Fabric Data Factory Design Pattern – Basic Parent-Child

The Microsoft Fabric Team released a new Invoke Pipeline Activity in September 2024. This post describes one way to implement a parent-child design pattern using the new activity. In this post, we will:

  • Create a new workspace
  • Build a child pipeline
  • Build a parent pipeline
  • Test

Create a New Workspace

Connect to Fabric Data Factory.

  1. On the left menu, click Workspaces
  2. When the Workspaces blade displays, click the “+ New workspace” button:

When the “Create a workspace” blade displays, enter the Name “wsPipelineTest” and then click the “Apply” button:

Build a Child Pipeline

When the workspace opens,

  1. Click the “+ New” dropdown”
  2. Click “Data pipeline”:

Name the new pipeline “child-1” and then click the “Create” button:

When the pipeline displays,

  1. Click “Start with a blank canvas”
  2. (Optionally) search for “wait”
  3. Select a Wait activity from the activity list”:

Accept the default settings for the Wait activity and save the new pipeline:

Build a Parent Pipeline

On the left menu,

  1. Click on wsPiplineTest
  2. Click the “+ New” dropdown and then click “Data pipeline” (not shown in the image below, but identical to the procedure for creating a new child data pipeline above)
  3. Name the new pipeline “invoke-child-pipeline”
  4. Click the “Create” button:

As when building the child pipeline, when the pipeline displays,

  1. Click “Start with a blank canvas”
  2. (Optionally) search for “invoke”
  3. Select an Invoke Pipeline (Preview) activity from the activity list”:

When the “invoke-child-pipeline” displays, select the “Invoke Pipeline (Preview)” activity and then edit the Name property to read “Invoke child pipeline”:

  1. Click the “Settings” tab
  2. Click the “Connections” dropdown
  3. Click “More” from the Connections dropdown list:

When the “Get data” dialog displays, click “Fabric Data Pipelines”:

When the “Connection credentials” dialog displays,

  1. Click the “Connection” dropdown
  2. Click “Create new connection”
  3. Click the “Connect” button:

  1. Edit the “Connection name” property
  2. Select the “Authentication kind” property (the default option “Organizational account” is selected below)
  3. Click the “Sign in” button:

After signing in (not shown), the new Connection is configured.
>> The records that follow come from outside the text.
theorem test_decode_op :
    rowsRead .op [
      (0x0, .opAdd), (0x4000010000000000040, .opSubr), (0x20000000000000, .opSubs), (0x4000030000000000040, .opOr),
      (0x40000000000000, .opAnd), (0x4000050000000000040, .opNotrs), (0x60000000000000, .opExor),
      (0x4000070000000000040, .opExnor)] = true := by decide

theorem test_decode_rs :
    rowsRead .rs [
      (0x0, .rsNone), (0x4000080000000000040, .rsAcc), (0x100000000000000, .rsRegPass),
      (0x4000180000000000040, .rsReg), (0x200000000000000, .rsIllegal4), (0x4000280000000000040, .rsIllegal5),
      (0x300000000000000, .rsIllegal6), (0x4000380000000000040, .rsIllegal7)] = true := by decide

theorem test_decode_yMux :
    rowsRead .yMux [
      (0x0, .yMuxNone), (0x4000000002000000040, .yMuxAbus), (0x4000000000, .yMuxDbus),
      (0x4000000006000000040, .yMuxAbusDbus)] = true := by decide

theorem test_decode_sel :
    rowsRead .sel [
      (0x1000000000, .selMicro), (0x4000000000800000040, .selMacro), (0x0, .selNone),
      (0x4000000001800000040, .selIllegal)] = true := by decide

theorem test_decode_cop_1 :
    rowsRead .cop [
      (0x8000000, .copNz), (0x400000000000A000040, .copZ), (0x14000000, .copNc), (0x4000000000016000040, .copC),
      (0x18000000, .copNcAndNz), (0x400000000001A000040, .copCOrZ), (0x0, .copOther00),
      (0x4000000000002000040, .copOther01), (0x4000000, .copOther02), (0x4000000000006000040, .copOther03),
      (0xC000000, .copOther06), (0x400000000000E000040, .copOther07), (0x10000000, .copOther08),
      (0x4000000000012000040, .copOther09), (0x1C000000, .copOther0E), (0x400000000001E000040, .copOther0F),
      (0x20000000, .copOther10), (0x4000000000022000040, .copOther11), (0x24000000, .copOther12),
      (0x4000000000026000040, .copOther13), (0x28000000, .copOther14), (0x400000000002A000040, .copOther15),
      (0x2C000000, .copOther16), (0x400000000002E000040, .copOther17), (0x30000000, .copOther18),
      (0x4000000000032000040, .copOther19), (0x34000000, .copOther1A), (0x4000000000036000040, .copOther1B),
      (0x38000000, .copOther1C), (0x400000000003A000040, .copOther1D), (0x3C000000, .copOther1E),
      (0x400000000003E000040, .copOther1F)] = true := by decide

theorem test_decode_cop_2 :
    rowsRead .cop [
      (0x40000000, .copOther20), (0x4000000000042000040, .copOther21), (0x44000000, .copOther22),
      (0x4000000000046000040, .copOther23), (0x48000000, .copOther24), (0x400000000004A000040, .copOther25),
      (0x4C000000, .copOther26), (0x400000000004E000040, .copOther27), (0x50000000, .copOther28),
      (0x4000000000052000040, .copOther29), (0x54000000, .copOther2A), (0x4000000000056000040, .copOther2B),
      (0x58000000, .copOther2C), (0x400000000005A000040, .copOther2D), (0x5C000000, .copOther2E),
      (0x400000000005E000040, .copOther2F), (0x60000000, .copOther30), (0x4000000000062000040, .copOther31),
      (0x64000000, .copOther32), (0x4000000000066000040, .copOther33), (0x68000000, .copOther34),
      (0x400000000006A000040, .copOther35), (0x6C000000, .copOther36), (0x400000000006E000040, .copOther37),
      (0x70000000, .copOther38), (0x4000000000072000040, .copOther39), (0x74000000, .copOther3A),
      (0x4000000000076000040, .copOther3B), (0x78000000, .copOther3C), (0x400000000007A000040, .copOther3D),
      (0x7C000000, .copOther3E), (0x400000000007E000040, .copOther3F)] = true := by decide

theorem test_decode_mwe :
    rowsRead .mwe [
      (0x0, .mweRead), (0x1, .mweWrite)] = true := by decide

theorem test_decode_ir :
    rowsRead .ir [
      (0x2, .irLoad)] = true := by decide

theorem test_decode_srMacro :
    rowsRead .srMacro [
      (0x800000, .srMacroLatch)] = true := by decide

theorem test_decode_srMicro :
    rowsRead .srMicro [
      (0x1000000, .srMicroLatch)] = true := by decide

theorem test_decode_aMux :
    rowsRead .aMux [
      (0x1300000000000, .aMuxField 9), (0xA00000000000, .aMuxIr)] = true := by decide

theorem test_decode_bMux :
    rowsRead .bMux [
      (0x68000000000, .bMuxField 6), (0x50000000000, .bMuxIr)] = true := by decide

theorem test_decode_kMux :
    rowsRead .kMux [
      (0x6FB8000000000000000, .kMuxConst 0xbee0), (0x1C00000000000000, .kMuxDbus)] = true := by decide

theorem test_decode_unread :
    rowsRead .unread [
      (0x580000000, .sscuUnread 11)] = true := by decide

theorem test_decode_macro_words :
    macrosRead [
      (0x0032, .macNoInstruction 3 2), (0x01A7, .macMovRegReg 10 7), (0x021C, .macMovConstReg 1 12),
      (0x0381, .macMovLoad 8 1), (0x04F6, .macMovStore 15 6), (0x056B, .macAdd 6 11), (0x06D0, .macSub 13 0),
      (0x0745, .macCmp 4 5), (0x08BA, .macXor 11 10), (0x092F, .macTest 2 15), (0x0A94, .macJmpReg 9 4),
      (0x0B09, .macJmpConst 0 9), (0x0C7E, .macJzReg 7 14), (0x0DE3, .macJzConst 14 3), (0x0E58, .macJlReg 5 8),
      (0x0FCD, .macJlConst 12 13), (0x1032, .macJleReg 3 2), (0x11A7, .macJleConst 10 7), (0x121C, .macWtf 1 12),
      (0x1381, .macUpp 8 1), (0xFF00, .macHalt)] = true := by decide

/-- R391: no macro word outside the table, and not the halt word with a register field set. -/
theorem test_unlisted_macro_words_are_refused :
    ([0x1400, 0x8012, 0xFE00, 0xFF01, 0xFF10] : List Word).all (fun w => (decodeMacro w).toOption.isNone) = true := by decide

/-- The halt sentinel holds no field's row (R110). -/
theorem test_halt_has_no_field_rows :
    ([.ci, .ic, .ds, .op, .rs, .yMux, .sel, .cop, .mwe, .ir, .aMux, .bMux, .kMux, .unread] : List Family).all
      (fun fam => (decodeRow fam 0x7FFFFFFFFFFFFFFFFFF#75).isNone) = true := by decide

/-- Vector D3. -/
theorem test_D3 : decodeWord 0x7FFFFFFFFFFFFFFFFFE#75 = .fields
    { mwe := false, ir := true, ic := 0xF, bar := 0xFFF, ci := 0xF, ccen := true, srMacro := true, srMicro := true,
      sscu := 0xFFF, yMux := 3, bMux := true, rbAddr := 0xF, aMux := true, raAddr := 0xF, alu := 0x1FF,
      constant := 0xFFFF, kMux := true } := by decide

/-- Vector D4. -/
theorem test_D4 : decodeWord 0x2AAAAAAAAAAAAAAAAAA#75 = .fields
    { mwe := false, ir := true, ic := 0xA, bar := 0xAAA, ci := 0xA, ccen := false, srMacro := true, srMicro := false,
      sscu := 0x555, yMux := 1, bMux := true, rbAddr := 0xA, aMux := false, raAddr := 5, alu := 0x155,
      constant := 0xAAAA, kMux := false } := by decide

/-- Vectors D5 and D6. -/
theorem test_D5_D6 : decodeNat 0 = .ok (.fields {}) ∧ decodeNat (2 ^ 75) = .error .outOfRange := by
  constructor <;> rfl

/-- The words of the vectors S12, S13, S14, Q1, E5 and E7 are the words that R115's notation writes. -/
theorem test_notation_words :
    Fields.toWord { bar := 0x40, ci := 3, ccen := true, srMicro := true, sscu := 0x805, alu := 0x1F, kMux := true }
      = 0x400003E00100B4C1000#75 ∧
    Fields.toWord { alu := aluField 1 0 3, aMux := true, raAddr := 1, bMux := true, rbAddr := 2, ci := 14 }
      = 0x0000182328000380000#75 ∧
    Fields.toWord { alu := aluField 7 7 0, srMacro := true, srMicro := true, ci := 14 } = 0x000007E000001B80000#75 ∧
    Fields.toWord { alu := aluField 7 3 1, kMux := true, constant := 9 } = 0x40024BE000000000000#75 ∧
    Fields.toWord { ic := 8, alu := aluField 7 3 0, kMux := true, constant := 0x1234, yMux := 2, ci := 14 }
      = 0x448D03E004000380020#75 ∧
    Fields.toWord { mwe := true, alu := aluField 7 3 0, kMux := true, constant := 0x77, yMux := 3, ci := 14 }
      = 0x401DC3E006000380001#75 := by decide

/-- A literal follows the five forms of R392, and a program that ends before it is refused. -/
theorem test_macro_words :
    (decodeMacroWords [0x0200, 0x0005, 0x1200]).toOption = some (some (.macMovConstReg 0 0, some 5, [0x1200])) ∧
      (decodeMacroWords [0x0200]).toOption = none := by decide

/-! ## One row at a time: the vectors of section L2.2 to L2.4 -/

/-- A state with the function inputs and the carry-in given. -/
def aluInputs (r s : Word) (cin : Bool) : State :=
  (State.reset.setUS (if cin then 0b0100 else 0)).setSig { Signals.rest with r := r, s := s }

/-- Whether an ALU function gives the result and the flags of each vector `(R, S, cin, F, OVR C N Z)`. -/
def aluGives (i : Instr) (l : List (Word × Word × Bool × Word × Status)) : Bool :=
  l.all fun (r, s, cin, f, flags) => rowGives i (aluInputs r s cin) fun t => decide (t.sig.f = f ∧ t.sig.flags = flags)

/-- Vectors A1 to A5. -/
theorem test_opAdd :
    aluGives .opAdd [
      (0xFFFF, 1, false, 0, 0b1101), (0xFFFF, 0xFFFF, true, 0xFFFF, 0b1100), (2, 3, true, 6, 0), (0, 0, false, 0, 1),
      (0x8000, 0x8000, false, 0, 0b1101)] = true := by decide

/-- Vectors A6 to A9. -/
theorem test_opSubr :
    aluGives .opSubr [
      (5, 3, false, 0xFFFE, 0b1110), (3, 5, true, 1, 0), (0xFFFF, 0, true, 0, 0b1111), (0, 0, true, 0xFFFF, 0b1110)] = true := by decide

/-- Vectors A10 to A13. -/
theorem test_opSubs :
    aluGives .opSubs [
      (5, 3, true, 1, 0), (3, 3, false, 0, 1), (0, 0xFFFF, true, 0, 0b1111), (3, 5, false, 0xFFFE, 0b1110)] = true := by decide

/-- Vectors A14 to A15. -/
theorem test_opOr :
    aluGives .opOr [
      (0xF0, 0xF00, true, 0xFF0, 0), (0, 0, false, 0, 1)] = true := by decide

/-- Vectors A16 to A17. -/
theorem test_opAnd :
    aluGives .opAnd [
      (0xF0, 0xF00, false, 0, 1), (0xFFFF, 0x1234, true, 0x1234, 0)] = true := by decide

/-- Vectors A18 to A20. -/
theorem test_opNotrs :
    aluGives .opNotrs [
      (0xFF, 0xF0F, false, 0xF00, 0), (0xFFFF, 0xFFFF, false, 0, 1), (0, 0xABCD, false, 0xABCD, 0)] = true := by decide

/-- Vectors A21 to A22. -/
theorem test_opExor :
    aluGives .opExor [
      (0xAAAA, 0x5555, false, 0xFFFF, 0), (0x1234, 0x1234, true, 0, 1)] = true := by decide

/-- Vectors A23 to A26. -/
theorem test_opExnor :
    aluGives .opExnor [
      (0x1234, 0x1234, false, 0xFFFF, 0b1110), (0, 0xFFFF, false, 0, 0b1111), (0xFF, 0xF0F, false, 0xF00F, 0b1110),
      (0, 0, true, 0xFFFF, 0b1110)] = true := by decide

/-- `x1` = 0x11, `x2` = 0x22, `acc` = 0x33, `d` = 0x44, operand indices 1 and 2. -/
def sources : State :=
  (((State.reset.setReg 1 0x11).setReg 2 0x22).setAcc 0x33).setSig { Signals.rest with ia := 1, ib := 2, d := 0x44 }

/-- Vectors A27 to A32c. -/
theorem test_sources :
    ([(.dsAq, 0x11, 0x33), (.dsAb, 0x11, 0x22), (.dsZq, 0, 0x33), (.dsZb, 0, 0x22), (.dsZa, 0, 0x11), (.dsDa, 0x44, 0x11),
      (.dsDq, 0x44, 0x33), (.dsDz, 0x44, 0)] : List (Instr × Word × Word)).all
      (fun p => rowGives p.1 sources fun t => decide (t.sig.r = p.2.1 ∧ t.sig.s = p.2.2)) = true := by decide

/-- `sources` with F = 0x33. -/
def computed : State := sources.setSig { sources.sig with f := 0x33 }

/-- Vectors A33, A35, A36 and A37: `y`, `x1`, `x2` and the accumulator. -/
theorem test_destinations :
    ([(.rsRegPass, 0x11, 0x33, 0x33), (.rsNone, 0x33, 0x22, 0x33), (.rsAcc, 0x33, 0x22, 0x33), (.rsReg, 0x33, 0x33, 0x33)] :
      List (Instr × Word × Word × Word)).all
      (fun p => rowGives p.1 computed fun t =>
        decide (t.sig.y = p.2.1 ∧ t.reg 2 = p.2.2.1 ∧ t.acc = p.2.2.2 ∧ t.reg 1 = 0x11)) = true := by decide

/-- Vector A36 with another F than the accumulator holds (R201). -/
theorem test_accumulator_destination :
    rowGives .rsAcc (sources.setSig { sources.sig with f := 0x99 }) (fun t => decide (t.acc = 0x99 ∧ t.reg 2 = 0x22)) = true := by
  decide

/-- Vector A39: the four illegal destinations fault and write nothing. -/
theorem test_illegal_destinations :
    ([.rsIllegal4, .rsIllegal5, .rsIllegal6, .rsIllegal7] : List Instr).all
      (fun i => rowGives i computed fun t =>
        decide (t.outcome = .faulted .illegalResultSelect ∧ t.regs = sources.regs ∧ t.acc = 0x33)) = true := by decide

/-- R329 and R330: `IR` = 0x12A7 gives the indices 10 and 7, the fields their own, `DBUS` or the constant the D input. -/
theorem test_operand_muxes :
    rowGives .aMuxIr (State.reset.setIr 0x12A7) (fun t => decide (t.sig.ia = 10)) = true ∧
    rowGives .bMuxIr (State.reset.setIr 0x12A7) (fun t => decide (t.sig.ib = 7)) = true ∧
    rowGives (.aMuxField 3) (State.reset.setIr 0x12A7) (fun t => decide (t.sig.ia = 3)) = true ∧
    rowGives (.bMuxField 12) (State.reset.setIr 0x12A7) (fun t => decide (t.sig.ib = 12)) = true ∧
    rowGives (.kMuxConst 0x77) (State.reset.setDbus 0x88) (fun t => decide (t.sig.d = 0x77)) = true ∧
    rowGives .kMuxDbus (State.reset.setDbus 0x88) (fun t => decide (t.sig.d = 0x88)) = true := by decide

/-- R324 to R328: the five legal IC actions on `PC` = 0xFFFF, `DBUS` = 6. -/
theorem test_ic_actions :
    let s := (State.reset.setPc 0xFFFF).setDbus 6
    rowGives .icNone s (fun t => decide (t = s)) = true ∧
    rowGives .icAbusPc s (fun t => decide (t.abus = 0xFFFF ∧ t.pc = 0xFFFF)) = true ∧
    rowGives .icPcInc s (fun t => decide (t.pc = 0)) = true ∧
    rowGives .icDbusPc s (fun t => decide (t.dbus = 0xFFFF)) = true ∧
    rowGives .icPcDbus s (fun t => decide (t.pc = 6 ∧ t.dbus = 6)) = true := by decide

/-- R332 and R334: the routings of `y` = 0x55, and the IR load. -/
theorem test_routing :
    let s := (State.reset.setDbus 6).setSig { Signals.rest with y := 0x55 }
    rowGives .yMuxNone s (fun t => decide (t.abus = 0 ∧ t.dbus = 6)) = true ∧
    rowGives .yMuxAbus s (fun t => decide (t.abus = 0x55 ∧ t.dbus = 6)) = true ∧
    rowGives .yMuxDbus s (fun t => decide (t.abus = 0 ∧ t.dbus = 0x55)) = true ∧
    rowGives .yMuxAbusDbus s (fun t => decide (t.abus = 0x55 ∧ t.dbus = 0x55)) = true ∧
    rowGives .irLoad s (fun t => decide (t.ir = 6)) = true := by decide

/-- A state with a condition source. -/
def source (w : Option Status) : State := State.reset.setSig { Signals.rest with src := w }

/-- Vectors S2, S4 to S11, and the other arm of each of the six tests. -/
theorem test_conditions :
    ([(.copZ, some 0b0001, true), (.copC, some 0b1100, true), (.copZ, none, false), (.copNz, some 0, true),
      (.copNc, some 0b0100, false), (.copNcAndNz, some 0b0010, true), (.copCOrZ, some 0b1010, false),
      (.copOther06, some 0b1111, false), (.copOther3F, some 0b1111, false), (.copZ, some 0b1110, false),
      (.copC, some 0b1011, false), (.copNz, some 0b0001, false), (.copNc, some 0b1011, true),
      (.copNcAndNz, some 0b0001, false), (.copNcAndNz, some 0b0100, false), (.copCOrZ, some 0b0001, true),
      (.copCOrZ, some 0b0100, true), (.copNz, none, false), (.copOther00, some 0b1111, false)] :
      List (Instr × Option Status × Bool)).all
      (fun p => rowGives p.1 (source p.2.1) fun t => decide (t.sig.cbit = p.2.2)) = true := by decide

/-- R243 to R245 and vector S3. -/
theorem test_selects :
    let s := (State.reset.setUS 0b0001).setMS 0b1100
    rowGives .selMicro s (fun t => decide (t.sig.src = some 0b0001)) = true ∧
    rowGives .selMacro s (fun t => decide (t.sig.src = some 0b1100)) = true ∧
    rowGives .selNone s (fun t => decide (t.sig.src = none)) = true ∧
    rowGives .selIllegal s (fun t => decide (t.outcome = .faulted .illegalStatusSelect ∧ t.uS = 0b0001)) = true := by decide

/-- R254 and R255: each latch writes its own register. -/
theorem test_latches :
    let s := State.reset.setSig { Signals.rest with flags := 0b1110 }
    rowGives .srMacroLatch s (fun t => decide (t.mS = 0b1110 ∧ t.uS = 0)) = true ∧
    rowGives .srMicroLatch s (fun t => decide (t.uS = 0b1110 ∧ t.mS = 0)) = true := by decide
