-- ==== Sys2Proof/Machine/Step.lean ====
section
/-! DEFINITION. The step (40_fetch_decode.md R116), and the placing of one instruction where the step fetches. -/

namespace Sys2Proof.Machine

/-- The whole step (R116): a halted core does nothing (R110); otherwise the instruction at `pc` is fetched, decoded and
executed, or the illegal opcode there raises the one exceptional event (R251). It depends on the state alone (R118). -/
def step (s : State) : Host.Outcome State Fault Refusal :=
  if s.halted then .next s
  else
    match s.fetchDecode with
    | .ok i => exec i s.beginExecute
    | .error e => .next (s.beginExecute.raiseIllegalOpcode e)

/-- The state with one instruction placed at `pc`: bits of `w` below `nbits` numbered as spec/opcode_table.json numbers
them, the bits above them 0, up to the longest instruction (4 bytes, R80). Stored straight into the array, as the
host's load stores an image (R286, log 19). The core must be running to fetch, so `halted` is 0 in the result. -/
def State.withFetchWord (s : State) (nbits w : Nat) : State :=
  let v := w % 2 ^ nbits
  { s.placeWords s.pc (BitVec.ofNat 16 v) (BitVec.ofNat 16 (v / 2 ^ 16)) with halted := false }

end Sys2Proof.Machine
end

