-- ==== Sys2Proof/Laws/State.lean ====
section
/-! SUPPORT. The state's small lemmas: what each field, register and byte is after each plain update, true by
definition, so that no proof unfolds a record update. Memory writes are in Laws/Ops. -/

namespace Sys2Proof.Machine

/-! ## setReg -/

@[simp] theorem State.setReg_cfg (s : State) (i : Reg) (v : Word) : (s.setReg i v).cfg = s.cfg := rfl
@[simp] theorem State.setReg_regs (s : State) (i : Reg) (v : Word) : (s.setReg i v).regs = s.regs.set i v := rfl
@[simp] theorem State.setReg_pc (s : State) (i : Reg) (v : Word) : (s.setReg i v).pc = s.pc := rfl
@[simp] theorem State.setReg_sp (s : State) (i : Reg) (v : Word) : (s.setReg i v).sp = s.sp := rfl
@[simp] theorem State.setReg_flags (s : State) (i : Reg) (v : Word) : (s.setReg i v).flags = s.flags := rfl
@[simp] theorem State.setReg_halted (s : State) (i : Reg) (v : Word) : (s.setReg i v).halted = s.halted := rfl
@[simp] theorem State.setReg_illegal (s : State) (i : Reg) (v : Word) : (s.setReg i v).illegal = s.illegal := rfl
@[simp] theorem State.setReg_icount (s : State) (i : Reg) (v : Word) : (s.setReg i v).icount = s.icount := rfl
@[simp] theorem State.setReg_mem (s : State) (i : Reg) (v : Word) : (s.setReg i v).mem = s.mem := rfl
@[simp] theorem State.setReg_out (s : State) (i : Reg) (v : Word) : (s.setReg i v).out = s.out := rfl
@[simp] theorem State.setReg_readByte (s : State) (i : Reg) (v : Word) (k : Word) : (s.setReg i v).readByte k = s.readByte k := rfl
@[simp] theorem State.setReg_readWord (s : State) (i : Reg) (v : Word) (k : Word) : (s.setReg i v).readWord k = s.readWord k := rfl

/-! ## setFlags -/

@[simp] theorem State.setFlags_cfg (s : State) (f : Flags) : (s.setFlags f).cfg = s.cfg := rfl
@[simp] theorem State.setFlags_regs (s : State) (f : Flags) : (s.setFlags f).regs = s.regs := rfl
@[simp] theorem State.setFlags_pc (s : State) (f : Flags) : (s.setFlags f).pc = s.pc := rfl
@[simp] theorem State.setFlags_sp (s : State) (f : Flags) : (s.setFlags f).sp = s.sp := rfl
@[simp] theorem State.setFlags_flags (s : State) (f : Flags) : (s.setFlags f).flags = f := rfl
@[simp] theorem State.setFlags_halted (s : State) (f : Flags) : (s.setFlags f).halted = s.halted := rfl
@[simp] theorem State.setFlags_illegal (s : State) (f : Flags) : (s.setFlags f).illegal = s.illegal := rfl
@[simp] theorem State.setFlags_icount (s : State) (f : Flags) : (s.setFlags f).icount = s.icount := rfl
@[simp] theorem State.setFlags_mem (s : State) (f : Flags) : (s.setFlags f).mem = s.mem := rfl
@[simp] theorem State.setFlags_out (s : State) (f : Flags) : (s.setFlags f).out = s.out := rfl
@[simp] theorem State.setFlags_reg (s : State) (f : Flags) (j : Reg) : (s.setFlags f).reg j = s.reg j := rfl
@[simp] theorem State.setFlags_readByte (s : State) (f : Flags) (k : Word) : (s.setFlags f).readByte k = s.readByte k := rfl
@[simp] theorem State.setFlags_readWord (s : State) (f : Flags) (k : Word) : (s.setFlags f).readWord k = s.readWord k := rfl

/-! ## setPc -/

@[simp] theorem State.setPc_cfg (s : State) (a : Word) : (s.setPc a).cfg = s.cfg := rfl
@[simp] theorem State.setPc_regs (s : State) (a : Word) : (s.setPc a).regs = s.regs := rfl
@[simp] theorem State.setPc_pc (s : State) (a : Word) : (s.setPc a).pc = a := rfl
@[simp] theorem State.setPc_sp (s : State) (a : Word) : (s.setPc a).sp = s.sp := rfl
@[simp] theorem State.setPc_flags (s : State) (a : Word) : (s.setPc a).flags = s.flags := rfl
@[simp] theorem State.setPc_halted (s : State) (a : Word) : (s.setPc a).halted = s.halted := rfl
@[simp] theorem State.setPc_illegal (s : State) (a : Word) : (s.setPc a).illegal = s.illegal := rfl
@[simp] theorem State.setPc_icount (s : State) (a : Word) : (s.setPc a).icount = s.icount := rfl
@[simp] theorem State.setPc_mem (s : State) (a : Word) : (s.setPc a).mem = s.mem := rfl
@[simp] theorem State.setPc_out (s : State) (a : Word) : (s.setPc a).out = s.out := rfl
@[simp] theorem State.setPc_reg (s : State) (a : Word) (j : Reg) : (s.setPc a).reg j = s.reg j := rfl
@[simp] theorem State.setPc_readByte (s : State) (a : Word) (k : Word) : (s.setPc a).readByte k = s.readByte k := rfl
@[simp] theorem State.setPc_readWord (s : State) (a : Word) (k : Word) : (s.setPc a).readWord k = s.readWord k := rfl

/-! ## setSp -/

@[simp] theorem State.setSp_cfg (s : State) (v : Word) : (s.setSp v).cfg = s.cfg := rfl
@[simp] theorem State.setSp_regs (s : State) (v : Word) : (s.setSp v).regs = s.regs := rfl
@[simp] theorem State.setSp_sp (s : State) (v : Word) : (s.setSp v).sp = v := rfl
@[simp] theorem State.setSp_pc (s : State) (v : Word) : (s.setSp v).pc = s.pc := rfl
@[simp] theorem State.setSp_flags (s : State) (v : Word) : (s.setSp v).flags = s.flags := rfl
@[simp] theorem State.setSp_halted (s : State) (v : Word) : (s.setSp v).halted = s.halted := rfl
@[simp] theorem State.setSp_illegal (s : State) (v : Word) : (s.setSp v).illegal = s.illegal := rfl
@[simp] theorem State.setSp_icount (s : State) (v : Word) : (s.setSp v).icount = s.icount := rfl
@[simp] theorem State.setSp_mem (s : State) (v : Word) : (s.setSp v).mem = s.mem := rfl
@[simp] theorem State.setSp_out (s : State) (v : Word) : (s.setSp v).out = s.out := rfl
@[simp] theorem State.setSp_reg (s : State) (v : Word) (j : Reg) : (s.setSp v).reg j = s.reg j := rfl
@[simp] theorem State.setSp_readByte (s : State) (v : Word) (k : Word) : (s.setSp v).readByte k = s.readByte k := rfl
@[simp] theorem State.setSp_readWord (s : State) (v : Word) (k : Word) : (s.setSp v).readWord k = s.readWord k := rfl

/-! ## advancePc -/

@[simp] theorem State.advancePc_cfg (s : State) : (s.advancePc).cfg = s.cfg := rfl
@[simp] theorem State.advancePc_regs (s : State) : (s.advancePc).regs = s.regs := rfl
@[simp] theorem State.advancePc_pc (s : State) : (s.advancePc).pc = s.pc + 2 := rfl
@[simp] theorem State.advancePc_sp (s : State) : (s.advancePc).sp = s.sp := rfl
@[simp] theorem State.advancePc_flags (s : State) : (s.advancePc).flags = s.flags := rfl
@[simp] theorem State.advancePc_halted (s : State) : (s.advancePc).halted = s.halted := rfl
@[simp] theorem State.advancePc_illegal (s : State) : (s.advancePc).illegal = s.illegal := rfl
@[simp] theorem State.advancePc_icount (s : State) : (s.advancePc).icount = s.icount := rfl
@[simp] theorem State.advancePc_mem (s : State) : (s.advancePc).mem = s.mem := rfl
@[simp] theorem State.advancePc_out (s : State) : (s.advancePc).out = s.out := rfl
@[simp] theorem State.advancePc_reg (s : State) (j : Reg) : (s.advancePc).reg j = s.reg j := rfl
@[simp] theorem State.advancePc_readByte (s : State) (k : Word) : (s.advancePc).readByte k = s.readByte k := rfl
@[simp] theorem State.advancePc_readWord (s : State) (k : Word) : (s.advancePc).readWord k = s.readWord k := rfl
Click the “Connect” button to proceed:

The pipeline is displayed once more.

  1. The new Connection is displayed in the “Connection” property
  2. The Workspace name is configure for the “Workspace” property
  3. Click the “Pipeline” dropdown
  4. Select the “child-1” pipeline:

Test

  1. Click the “Save” button
  2. Click the “Run” button:

If all goes as planned, the “invoke-child-pipeline” pipeline executes and succeeds.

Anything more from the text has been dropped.